For the last two and half weeks, I've sat on the edge of a pool and watched my fourteen month old son flail his arms and cry relentlessly. 

I've held my breath as I've seen his head go under water and his body sink. 

And I've quieted my instincts each time he looks at me, desperately, his eyes pleading for me to swoop in, his arms extending toward me, begging for me to save him.

But I want him to learn how to hold his breath, roll over and float. 

I want his body to know how to react if the unfathomable were to happen, if he slipped away from me, if he tumbled into the water.

I want him to be confident in the face of danger.

And because I want all of that, I've been sitting on the sidelines. I've had to relinquish control. I've had to watch my son struggle through each phase of the Infant Swimming Resource program. I've had to let a professional tweak his positioning and refine his instincts. I've had to let him test my son's boundaries. I've had to give him permission to guide little Z as he learns to try and fail, to overcome and succeed. 

But watching is hard. 

Even though my husband and I researched the program thoroughly, each time I hear Z melt down, I question our decision. I worry about choosing the wrong path. Our son hardly ever cries. He nails his head on the floor, he cuts his finger, he bruises his legs and he never utters a peep. But these lessons reduce him to sobs. These challenges cut right into his core. He wails mercilessly each time he enters the pool, each time he rises from the water, each time he's directed to float on his back. And as I sit there and watch, I feel like a horrible mother. I feel like I should stop it, like I should intervene.

But when I look closely, I notice open hands instead of closed fists. I notice he's floating longer and longer. He's holding his breath. He's rolling over. He's improving. And so even though his tears are heartbreaking, deep down, I'm quite confident he's okay.

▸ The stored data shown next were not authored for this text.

/-! ### Conditions -/

/-- R90: the screen at the row is eligible. -/
theorem eligibleScreen_iff (h : Hub) (l : Fin 6) (a : Fin 2) (n : Fin 8) :
    eligibleScreen h l a = some n ↔
      h.links[l].rows[a].assignment = .screen n ∧ h.screens[n].state = .joined ∧
        h.screens[n].engine.cycle = some .gathering ∧ (∃ e ∈ h.screens[n].entries, e.state = .behind) ∧
        ∃ credit, h.links[l].rows[a].credit = some credit ∧ outstandingCredit h l a < credit := by
  unfold eligibleScreen
  dsimp only
  cases ha : h.links[l].rows[a].assignment <;> cases hc : h.links[l].rows[a].credit <;> simp [hasEntry]
  constructor
  · rintro ⟨h1, rfl⟩
    exact ⟨rfl, h1⟩
  · rintro ⟨rfl, h1⟩
    exact ⟨h1, rfl⟩

theorem filter_length_add {α : Type} {p q s : α → Bool} (hs : ∀ b, (p b).toNat + (q b).toNat = (s b).toNat)
    (l : List α) : (l.filter p).length + (l.filter q).length = (l.filter s).length := by
  induction l with
  | nil => rfl
  | cons b l ih =>
    have := hs b
    simp only [List.filter_cons]
    cases hp : p b <;> cases hq : q b <;> cases hc : s b <;> simp [hp, hq, hc] at this ⊢ <;> omega

/-- R90: the buffers of a link are those of its two rows. -/
theorem linkBuffers_eq (h : Hub) (l : Fin 6) :
    linkBuffers h l = (allBuffers.filter fun b =>
      match h.buffers[b] with
      | some x => x.link == l
      | none => false).length :=
  filter_length_add (fun b => by
    cases h.buffers[b] with
    | none => rfl
    | some x =>
      have r : x.row = 0 ∨ x.row = 1 := by omega
      rcases r with r | r <;> by_cases c : x.link = l <;> simp [r, c]) _

/-- R90: a link asks for a buffer. -/
theorem asks_iff (h : Hub) (l : Fin 6) :
    asks h l = true ↔ h.links[l].state = .up ∧ linkBuffers h l < 16 ∧ ∃ a n, eligibleScreen h l a = some n := by
  unfold asks
  simp only [Bool.and_eq_true, beq_iff_eq, Config.linkBufferLimit, Bool.or_eq_true, Option.isSome_iff_exists,
    Fin.exists_fin_two, and_assoc]
  exact and_congr Iff.rfl (and_congr decide_eq_true_iff Iff.rfl)

/-- R66: the four conditions of a trigger. -/
theorem hasTrigger_iff (h : Hub) (n : Fin 8) {x : Screen} (hx : x = h.screens[n]) :
    hasTrigger h n = true ↔
      (∃ (i : Fin 2) (k : Fin 3), (∃ v ∈ x.layout, v.source = .surface i) ∧ newestSlot h i = some k ∧
        (x.lastFrames[i] = none ∨ h.slots[i][k].number ≠ x.lastFrames[i])) ∨
      (∃ p : Fin 16, (∃ v ∈ x.layout, v.source = .plate p) ∧ h.plates[p].live ≠ none ∧
        x.lastVersions[p] ≠ some h.plates[p].version) ∨
      x.pendingFlag = true ∨ ∃ e ∈ x.entries, e.state = .absent := by
  unfold hasTrigger
  simp only [← hx]
  simp only [Bool.or_eq_true, List.any_eq_true, Bool.and_eq_true, Layout.names, beq_iff_eq, bne_iff_ne, hasEntry,
    or_assoc]
  refine or_congr ⟨?_, ?_⟩ (or_congr ⟨?_, ?_⟩ Iff.rfl)
  · rintro ⟨i, _, h1, h2⟩
    cases hk : newestSlot h i with
    | none => simp [hk] at h2
    | some k =>
      simp only [hk, Bool.or_eq_true, bne_iff_ne, beq_iff_eq] at h2
      exact ⟨i, k, h1, hk, h2.symm⟩
  · rintro ⟨i, k, h1, hk, h2⟩
    refine ⟨i, mem_allInputs i, h1, ?_⟩
    simp only [hk, Bool.or_eq_true, bne_iff_ne, beq_iff_eq]
    exact h2.symm
  · rintro ⟨p, _, ⟨h1, h2⟩, h3⟩
    exact ⟨p, h1, Option.isSome_iff_ne_none.1 h2, h3⟩
  · rintro ⟨p, h1, h2, h3⟩
    exact ⟨p, mem_allPlates p, ⟨h1, Option.isSome_iff_ne_none.2 h2⟩, h3⟩

/-- R108: the first row of the screen's link that names it. -/
theorem addressOf_iff (h : Hub) (n : Fin 8) (l : Fin 6) (a : Fin 2) :
    addressOf h n = some (l, a) ↔
      h.screens[n].link = some l ∧ h.links[l].rows[a].assignment = .screen n ∧
        ∀ b < a, h.links[l].rows[b].assignment ≠ .screen n := by
  have r : a = 0 ∨ a = 1 := by omega
  unfold addressOf
  cases hl : h.screens[n].link with
  | none => simp
  | some m =>
    simp only [Option.some.injEq]
    by_cases h0 : h.links[m].rows[(0 : Fin 2)].assignment = .screen n
    · simp only [h0, if_true, Option.some.injEq, Prod.mk.injEq]
      constructor
      · rintro ⟨rfl, rfl⟩
        exact ⟨rfl, h0, fun b hb => by omega⟩
      · rintro ⟨rfl, _, f⟩
        rcases r with rfl | rfl
        · exact ⟨rfl, rfl⟩
        · exact absurd h0 (f 0 (by decide))
    · simp only [h0, if_false]
      split
      · next h1 =>
        simp only [Option.some.injEq, Prod.mk.injEq]
        constructor
        · rintro ⟨rfl, rfl⟩
          refine ⟨rfl, h1, fun b hb => ?_⟩
          have : b = 0 := by omega
          subst this
          exact h0
        · rintro ⟨rfl, e, _⟩
          rcases r with rfl | rfl
          · exact absurd e h0
          · exact ⟨rfl, rfl⟩
      · next h1 =>
        simp only [reduceCtorEq, false_iff]
        rintro ⟨rfl, e, _⟩
        rcases r with rfl | rfl
        · exact absurd e h0
        · exact absurd e h1

/-- R80: the screen is in a running set. -/
theorem inRunning_iff (h : Hub) (n : Fin 8) : inRunning h n = true ↔ ∃ g : Fin 4, h.groups[g].running[n] = true := by
  simp only [inRunning, List.any_eq_true, mem_allGroups, true_and]

/-! ### When a step of the engines is taken -/

theorem ScreenSet.isEmpty_eq_true (s : ScreenSet) : s.isEmpty = true ↔ ∀ n : Fin 8, s[n] = false := by
  unfold ScreenSet.isEmpty ScreenSet.members
  rw [List.isEmpty_iff, List.filter_eq_nil_iff]
  constructor
  · intro H n
    exact Bool.not_eq_true _ ▸ H n (mem_allScreens n)
  · intro H n _ e
    rw [H n] at e
    cases e

theorem ScreenSet.eq_empty (s : ScreenSet) : s = ScreenSet.empty ↔ ∀ n : Fin 8, s[n] = false := by
  constructor
  · rintro rfl n
    simp [ScreenSet.empty]
  · intro H
    refine Vector.ext fun i hi => ?_
    have := H ⟨i, hi⟩
    simpa [ScreenSet.empty] using this

/-- R71. -/
theorem mayEndGathering_iff (h : Hub) (n : Fin 8) :
    mayEndGathering h n = true ↔ h.screens[n].engine.cycle = some .gathering ∧
      ∀ e ∈ h.screens[n].entries, e.state ≠ .behind ∧ e.state ≠ .sending := by
  simp [mayEndGathering, hasEntry, forall_and, and_assoc]

/-- R78. -/
theorem mayEndCut_iff (h : Hub) (n : Fin 8) :
    mayEndCut h n = true ↔ h.screens[n].engine.cycle = some .cutting ∧
      ∀ e ∈ h.screens[n].entries, e.state ≠ .sending := by
  simp [mayEndCut, hasEntry]

/-- R67. -/
theorem mayStart_iff (h : Hub) (n : Fin 8) {x : Screen} (hx : x = h.screens[n]) :
    mayStart h n = true ↔ x.state = .joined ∧ x.engine.cycle = some .idle ∧ x.group = none ∧
      x.engine.paceCount = x.pace ∧ hasTrigger h n = true := by
  subst hx
  simp [mayStart, paceOpen, and_assoc]

/-- R84. -/
theorem mayRelease_iff (h : Hub) (g : Fin 4) {running : ScreenSet} (hr : running = h.groups[g].running) :
    mayRelease h g = true ↔ (∃ n : Fin 8, running[n] = true) ∧
      ∀ n : Fin 8, running[n] = true → h.screens[n].engine.cycle = some .ready := by
  subst hr
  unfold mayRelease
  simp only [Bool.and_eq_true, Bool.not_eq_true']
  rw [← Bool.not_eq_true, ScreenSet.isEmpty_eq_true]
  refine and_congr (by simp) ?_
  rw [List.all_eq_true]
  refine forall_congr' fun n => ?_
  rw [ScreenSet.members, List.mem_filter, beq_iff_eq]
  simp only [mem_allScreens, true_and]

/-- R83. -/
theorem mayJointStart_iff (h : Hub) (g : Fin 4) {active : List (Fin 8)} (ha : active = activeMembers h g) :
    mayJointStart h g = true ↔ h.groups[g].running = ScreenSet.empty ∧ active ≠ [] ∧
      (∀ n ∈ active, h.screens[n].engine.cycle = some .idle) ∧ h.groups[g].count = h.groups[g].pace ∧
      ∃ n ∈ active, hasTrigger h n = true := by
  subst ha
  have e : (!groupRunning h.groups[g]) = true ↔ h.groups[g].running = ScreenSet.empty := by
    rw [ScreenSet.eq_empty, ← ScreenSet.isEmpty_eq_true, groupRunning, Bool.not_not]
  unfold mayJointStart groupPaceOpen
  simp only [Bool.and_eq_true, e, and_assoc]
  simp

/-! ### Targets (R44, R50) -/

/-- R44: the covering view that stands latest in the layout. -/
theorem visibleView_last (l : Layout) (column row : Nat) {covers : View → Prop}
    (hc : ∀ v : View, v.covers column row = true ↔ covers v) :
    ((∀ v ∈ l, ¬covers v) → visibleView l column row = none) ∧
      ∀ (below above : Layout) (v : View), l = below ++ v :: above → covers v → (∀ w ∈ above, ¬covers w) →
        visibleView l column row = some v := by
  have first := find?_inOrder (l := l.reverse) hc
  refine ⟨fun H => first.2.2 fun v hv => H v (List.mem_reverse.1 hv), fun below above v e hv ha => ?_⟩
  refine (first.1 v).2 ⟨hv, above.reverse, below.reverse, by simp [e], fun w hw => ha w (List.mem_reverse.1 hw)⟩

/-- R50: the target of an entry, from the view that is visible there. -/
theorem targetOf_visible (h : Hub) {x : Screen} {z : Size} (hz : x.size = some z) (t : Nat) :
    targetOf h x t =
      match visibleView x.layout (t % z.columns) (t / z.columns) with
      | none => backgroundTarget x
      | some v =>
        match v.source with
        | .surface i => surfaceTarget h x i (v.originColumn + (t % z.columns - v.placeColumn))
            (v.originRow + (t / z.columns - v.placeRow))
        | .plate p => plateTarget h x p (v.originColumn + (t % z.columns - v.placeColumn))
            (v.originRow + (t / z.columns - v.placeRow)) := by
  unfold targetOf
  rw [hz]
  all_goals rfl

end Sys2Proof.Machine
end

Even if he seems to hate it, I can't deny that he's stepping up to the plate. He's doing everything he's being asked to do, and the instructor compliments him relentlessly, telling me his right he's on track. 

And so even if I feel a taunting urge to stop coming--to return him back to a world full of sunshine and rainbows--I suppress the temptation. I continue to drive across town. I continue to let him fight the good fight. I decide not to intervene, not to soften the road, not to get in the way.

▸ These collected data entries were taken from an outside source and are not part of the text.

theorem unboundHub_row (n : Fin 8) (identity : Identity) (h : Hub) (l : Fin 6) (a : Fin 2) :
    (unboundHub n identity h).links[l].rows[a] = h.links[l].rows[a].disown n identity := by
  rw [unboundHub_link]
  simp

theorem unboundHub_groups (n : Fin 8) (identity : Identity) (h : Hub) (g : Fin 4) :
    (unboundHub n identity h).groups[g] = { h.groups[g] with running := h.groups[g].running.set n false } := by
  simp [unboundHub, leaveRunning]

theorem disown_mine {n : Fin 8} {identity : Identity} {r : AddressRow} (mine : r.assignment = .screen n) :
    (r.disown n identity).assignment = .stranger identity := by
  rw [AddressRow.disown, if_pos mine]

theorem disown_other {n : Fin 8} {identity : Identity} {r : AddressRow} (other : r.assignment ≠ .screen n) :
    r.disown n identity = r := if_neg other

@[simp] theorem hunting_links (p : Port) (h : Hub) : (h.hunting p).links = h.links := Hub.modPort_links h p _
@[simp] theorem hunting_groups (p : Port) (h : Hub) : (h.hunting p).groups = h.groups := Hub.modPort_groups h p _
@[simp] theorem hunting_slots (p : Port) (h : Hub) : (h.hunting p).slots = h.slots := Hub.modPort_slots h p _
@[simp] theorem hunting_buffers (p : Port) (h : Hub) : (h.hunting p).buffers = h.buffers := Hub.modPort_buffers h p _

theorem addressOf_hunting (p : Port) (h : Hub) (n : Fin 8) : addressOf (h.hunting p) n = addressOf h n := by
  unfold addressOf
  rw [hunting_screens, hunting_links]

/-- Settles O27, part by part of what `vacate` and then `unboundHub` leave. -/
theorem screenUnbind : Obligations.ScreenUnbind := by
  rintro s p tag screen _ atOnce low rfl bound owner
  obtain ⟨slots, plates⟩ := leaveSources_slots (screenOf screen) (hunting_slots p s.hub) (hunting_plates p s.hub)
  rw [← slots, ← plates, ← addressOf_hunting p, ← hunting_links p s.hub, ← hunting_groups p s.hub,
    ← hunting_slots p s.hub, ← hunting_plates p s.hub, ← hunting_buffers p s.hub, ← hunting_screens p s.hub]
  refine ⟨_, request_done (r := .screenUnbind screen) rfl atOnce trivial (plainBad_low low)
    ((asOwner_hunting bound owner _).trans (unbindScreen_eq _ _)), ?_⟩
  generalize s.hub.hunting p = h, screenOf screen = n
  refine ⟨?_, fun g => ?_, fun l a row => ?_, fun joined => ⟨fun b x lent mine => vacate_voided joined lent mine,
    fun l a address => ⟨(abort n h).links[l].control, ?_⟩⟩, (vacate_rest n h).trans (unboundHub_rest n _ _), fun g => ?_,
    fun l => ?_, fun l a other => ?_, fun joined => ?_, fun out => ?_, fun m ne => ?_⟩
  · rw [unboundHub_screens, upd_get_same, Screen.unbound, vacate_engine]
    rfl
  · rw [unboundHub_groups]
    simp
  · rw [unboundHub_row, disown_mine ((vacate_assignment n h l a).trans row)]
  · rw [unboundHub_link, vacate_joined joined, blankScreen_control (abort_address address), abort_screen]
    rfl
  · rw [unboundHub_groups, vacate_groups]
  · rw [unboundHub_link, vacate_link]
  · rw [unboundHub_row, disown_other (by rwa [vacate_assignment]), vacate_row other]
  · obtain ⟨slots, plates⟩ := abort_sources n h
    obtain ⟨blankSlots, blankPlates⟩ := blankScreen_sources n (abort n h)
    rw [← slots, ← plates, ← blankSlots, ← blankPlates, ← vacate_joined joined]
    exact ⟨rfl, rfl⟩
  · obtain ⟨slots, plates, buffers, -⟩ := abortAtLink_sources n h
    rw [← slots, ← plates, ← buffers, ← vacate_out out]
    exact ⟨rfl, rfl, rfl⟩
  · rw [unboundHub_screens, upd_get_other _ _ ne.symm]
    exact (freed_of_unbind n h).others m ne

end Sys2Proof.Machine

/-! O32 to O34: SEIZE, RETURN, and the refusals of the requests about a screen. -/

namespace Sys2Proof.Machine

/-! ### The checks that refuse (R136, R137) -/

section
variable {h : Hub} {p : Port} {n : Fin 8} {f : Hub → Answer}

theorem onBound_unbound (unbound : h.screens[n].bound = false) :
    onBound n f h = h.refuse .wrongState [byteOfFin n, h.screens[n].state.code] := if_neg (Bool.eq_false_iff.1 unbound)

theorem asOwner_unbound (unbound : h.screens[n].bound = false) :
    asOwner p n f h = h.refuse .wrongState [byteOfFin n, h.screens[n].state.code] := onBound_unbound unbound

theorem asOwner_other (bound : h.screens[n].bound = true) (other : h.screens[n].owner ≠ some p) :
    asOwner p n f h = h.refuse .notOwner [portCode h.screens[n].owner, flag h.screens[n].seize.isSome] :=
  (onBound_bound bound _).trans (if_neg other)

theorem fromB_unbound (unbound : h.screens[n].bound = false) :
    fromB p n f h = h.refuse .wrongState [byteOfFin n, h.screens[n].state.code] := onBound_unbound unbound

theorem fromB_a (bound : h.screens[n].bound = true) :
    fromB .a n f h = h.refuse .notOwner [portCode h.screens[n].owner, flag h.screens[n].seize.isSome] :=
  (onBound_bound bound _).trans (if_neg (by decide))

theorem fromB_b (bound : h.screens[n].bound = true) : fromB .b n f h = f h :=
  (onBound_bound bound _).trans (if_pos rfl)

end

/-- R136: the requests that only the owner may send. -/
theorem perform_asOwner {screen : Byte} {r : Request}
    (owners : r = .screenUnbind screen ∨ (∃ fill, r = .fillSet screen fill) ∨ (∃ b c v, r = .layoutSet screen b c v) ∨
      (∃ b c, r = .groupSet screen b c) ∨ (∃ v, r = .paceSet 0 screen v) ∨ r = .yieldScreen screen ∨
      ∃ m t u i k, r = .levelSet screen m t u i k) (p : Port) (tag : Byte) (h : Hub) :
    ∃ f, perform p tag r h = asOwner p (screenOf screen) f h := by
  rcases owners with rfl | ⟨_, rfl⟩ | ⟨_, _, _, rfl⟩ | ⟨_, _, rfl⟩ | ⟨_, rfl⟩ | rfl | ⟨_, _, _, _, _, rfl⟩
  · exact ⟨_, rfl⟩
  · exact ⟨_, rfl⟩
  · exact ⟨_, rfl⟩
  · exact ⟨_, rfl⟩
  · exact ⟨_, by rw [perform, if_pos rfl]⟩
  · exact ⟨_, rfl⟩
  · exact ⟨_, rfl⟩

/-- R137: the requests that only port B may send. -/
theorem perform_fromB {screen : Byte} {r : Request} (host : (∃ v, r = .seize screen v) ∨ r = .returnScreen screen)
    (p : Port) (tag : Byte) (h : Hub) : ∃ f, perform p tag r h = fromB p (screenOf screen) f h := by
  rcases host with ⟨_, rfl⟩ | rfl
  · exact ⟨_, rfl⟩
  · exact ⟨_, rfl⟩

I swallow the very real truth that life is full of falling and feeling and struggle. It is littered with opportunities to either sink or to fly. And so as tempting as it is to keep Z under my control--to perpetually put him in position to succeed--that's not my job as a parent; my job is to expose him to challenges, to teach him how to endure, to give him the space to overcome. It is to provide him with developmentally appropriate chances to test his abilities, to learn from his environment, and to grow into a confident, capable and compassionate young man.

And so as hard as it is to sit there and watch him struggle, as tempting as it is to pull him out of the pool, I know this is only the first of many times that I will need to sit back. The first of many times when I'll need to let go. The first of many times when I'll hold my breath as I take off the water wings, as I give him the chance to rise up from the depths, to lift his head and float.